For jq, run jq '.' file.json and inspect the error message. jq reports Invalid string: control characters must be escaped along with a byte offset. Use xxd to inspect that offset in the file. For files where even loading into a string is risky, jq --stream '.' file.json processes the file incrementally and reports the exact error position in the streaming output.

The /tools/json-validator tool highlights syntax errors with character positions.

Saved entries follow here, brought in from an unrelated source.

/-- The element a run stops at stops the instruction with the elements below it in the entry (R133). -/
theorem writeRun_stop {s u : State} {e k : Nat} {tag : BitVec 5} {full : Bool} {run : ElemRun} {fl : BitVec 6}
    (h : run.stop = some (k, fl)) :
    ∃ v : Entry, v.data = run.data ∧ writeRun s u (.entry e) tag full run =
      .error (.late (((s.setEntry e v).record run.fx).setVs k) cArith (fl.zeroExtend 64)) := by
  unfold writeRun
  rw [h]
  exact ⟨_, rfl, rfl⟩

theorem State.setEntry_entry (s : State) {e : Nat} (v : Entry) (h : s.ctx.lfBase + e < 256) :
    (s.setEntry e v).entry e = v := by
  show ((s.core.lane.setIfInBounds (s.ctx.lfBase + e) v).getD (s.ctx.lfBase + e) Entry.zero) = v
  simp [Vector.getD, h]

/-- R130: an elementwise form into a lane entry whose checks pass is the run over its elements, written back. -/
theorem elementwise_entry {s u : State} {d : BitVec 6} {e : Nat} (pr : BitVec 3) (tag : BitVec 5) (w : Nat)
    (op : Nat → Nat × Fx) (hd : u.vref d = .entry e) (href : u.checkRef (u.vref d) = .ok ())
    (hroom : u.checkRoom (u.vref d) = .ok ()) :
    ∃ full, elementwise s u d pr tag w op = writeRun s u (.entry e) tag full
      (elemLoop w (u.active pr) op u.ctx.enables (u.ctx.upTo (u.count w) - u.ctx.vsn) u.ctx.vsn (u.entry e).data .none) := by
  unfold elementwise elementwiseOn elementwiseN elementwiseZ
  dsimp only
  rw [href, hroom, hd]
  exact ⟨_, rfl⟩

/-- R133: the state that an element fault leaves, and the trap on it. -/
theorem elementFault_yields {i : Instr} {s : State} {e k : Nat} {v : Entry} {fx : Fx} {fl : BitVec 6}
    (hl : s.ctx.live = []) (hh : s.ctx.held = []) (he : s.ctx.lfBase + e < 256)
    (h : exec i s = finish s (.error (.late (((s.setEntry e v).record fx).setVs k) cArith (fl.zeroExtend 64)))) :
    Yields i s (fun t => t.ctx.ecause = 0x09 ∧ t.ctx.eval = fl.zeroExtend 64 ∧ t.ctx.vstart = word k
      ∧ t.ctx.epc = s.pairAddr ∧ t.entry e = v) := by
  have same := State.takeTrap_sameLanes (s := ((s.setEntry e v).record fx).setVs k) hl (.inl hh) cArith
    (fl.zeroExtend 64) true
  have trapped := State.takeTrap_trapped (((s.setEntry e v).record fx).setVs k) cArith (fl.zeroExtend 64) true (by decide)
  obtain ⟨epc, ecause, eval, -⟩ := trapped
  have entry : (((s.setEntry e v).record fx).setVs k).entry e = (s.setEntry e v).entry e := rfl
  exact ⟨_, h, ecause, eval, same.2.2, epc, (same.entry e).trans (entry.trans (s.setEntry_entry v he))⟩

theorem vlmaxOf_floatTag {s : State} {t : BitVec 5} (h : s.floatTag t = true) :
    vlmaxOf (tagWidth t) ≤ 1024 := by
  have range : 11 ≤ t.toNat ∧ t.toNat ≤ 16 := by
    simp only [State.floatTag, isIeee, isSlash, Bool.or_eq_true, Bool.and_eq_true, decide_eq_true_eq] at h
    omega
  have all : ∀ t : BitVec 5, 11 ≤ t.toNat ∧ t.toNat ≤ 16 → vlmaxOf (tagWidth t) ≤ 1024 := by decide
  exact all t range

/-- R133: the lowest processed element that records an enabled flag stops an elementwise form into a lane entry. -/
theorem elementwise_fault {s u : State} {d : BitVec 6} {pr : BitVec 3} {tag : BitVec 5} {w e k : Nat}
    {op : Nat → Nat × Fx} (hctx : u.ctx = s.ctx) (hentry : u.entry e = s.entry e) (hd : u.vref d = .entry e)
    (href : u.checkRef (u.vref d) = .ok ()) (hroom : u.checkRoom (u.vref d) = .ok ()) (hw : vlmaxOf w ≤ 1024)
    (hk : k ∈ processed s w pr) (hen : enabledIn s (op k).2)
    (below : ∀ i ∈ processed s w pr, i < k → ¬ enabledIn s (op i).2) :
    ∃ (v : Entry) (fx : Fx), elementwise s u d pr tag w op =
        .error (.late (((s.setEntry e v).record fx).setVs k) cArith ((op k).2.flags.zeroExtend 64))
      ∧ ∀ i, i < 8192 / w → elem w v.data i =
          if i ∈ processed s w pr ∧ i < k then (op i).1 % 2 ^ w else elem w (s.entry e).data i := by
  have mem (i : Nat) := mem_processed (s := s) (pr := pr) (i := i) hw
  have active : u.active pr = s.active pr := by
    unfold State.active State.pr
    rw [hctx]
  have count : u.count w = countOf s w := by
    rw [State.count_eq, countOf, hctx, countOf]
  have start : s.ctx.vsn = startOf s := by simp [Ctx.vsn, bits, startOf]
  obtain ⟨full, run⟩ := elementwise_entry (s := s) pr tag w op hd href hroom
  rw [active, count, hctx, hentry, start] at run
  obtain ⟨kEnd, kStart, kActive⟩ := (mem k).mp hk
  obtain ⟨stop, data⟩ := elemLoop_stop (w := w) kActive ((enabledIn_iff s _).mp hen)
    (s.ctx.upTo (countOf s w) - startOf s) (startOf s) (s.entry e).data .none kStart (by omega)
    (fun j hj hjk ha => not_not.mp fun on =>
      below j ((mem j).mpr ⟨hjk.trans kEnd, hj, ha⟩) hjk ((enabledIn_iff s _).mpr on))
  obtain ⟨v, hv, written⟩ := writeRun_stop (s := s) (u := u) (e := e) (tag := tag) (full := full) stop
  refine ⟨v, _, run.trans written, fun i hi => ?_⟩
  rw [hv, data i hi]
  refine if_congr ?_ rfl rfl
  rw [mem i]
  exact ⟨fun ⟨hj, hjk, ha⟩ => ⟨⟨hjk.trans kEnd, hj, ha⟩, hjk⟩, fun ⟨⟨_, hj, ha⟩, hjk⟩ => ⟨hj, hjk, ha⟩⟩

theorem vectorElementFaultKeepsElementsBelow : VectorElementFaultKeepsElementsBelow := by
  rintro d a b pr s u ea eb e k ⟨⟨s1, ha, hb⟩, href, hroom⟩ hd he hl hh h ok same p hp w res hk hen below
  obtain ⟨v, fx, fault, data⟩ := elementwise_fault (tag := ea.tag) ((State.takeV_ctx hb).trans (State.takeV_ctx ha))
    ((State.takeV_entry hb e).trans (State.takeV_entry ha e)) hd href hroom (vlmaxOf_floatTag ok) hk hen below
  have run : exec (p.1 d a b pr) s = finish s (elementwise s u d pr ea.tag w res) := by
    rw [vfloatForms_exec p hp, vflt, vbinary_runs d pr s.floatTag sameTag _ ha hb h, ← floatTagOk_eq, ok, same, sameTag,
      beq_self_eq_true]
    rfl
  rw [fault] at run
  obtain ⟨t, ht, ecause, eval, vstart, epc, entry⟩ := elementFault_yields hl hh he run
  refine ⟨t, ht, ecause, eval, vstart, epc, ?_⟩
  rw [entry]
  exact data

end Sys2Proof.Machine

section

open Sys2Proof.Machine

/-- Settles O12: `elemLoop_stop` for the element that faults, and the shared frames of the forms for the other two. -/
theorem vectorFormsStopAtFaultsEndsAndTags : Obligations.VectorFormsStopAtFaultsEndsAndTags :=
  ⟨vectorElementFaultKeepsElementsBelow, vectorPastItsEndWritesNothing, vectorTagMismatchTraps⟩

end

/-! SUPPORT. The management controller: what the error log writes, each command by an equation where the controller takes
commands, package reset, WAKE, PWRCAP and the power windows (R46, R403 to R408, R413, R416). -/

namespace Sys2Proof.Machine

open Sys2Proof.Safety Sys2Proof.Claims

Paste a sample of the problematic JSON and the validator will mark the exact location of the first encoding violation. For files with BOM, the validator will show an error at position 0 or 1 because the BOM is the first character in the document. Removing the BOM and re-pasting typically resolves this class of error immediately.

Fixing encoding violations in JavaScript and Python

The most reliable way to produce correctly encoded JSON in JavaScript is to always use JSON.stringify rather than manual string construction. JSON.stringify automatically escapes all control characters (U+0000 through U+001F), double quotes, and backslashes in string values. It does not normalize smart quotes or remove BOM from input strings because those are valid Unicode characters — you must strip or normalize them before passing the data to JSON.stringify.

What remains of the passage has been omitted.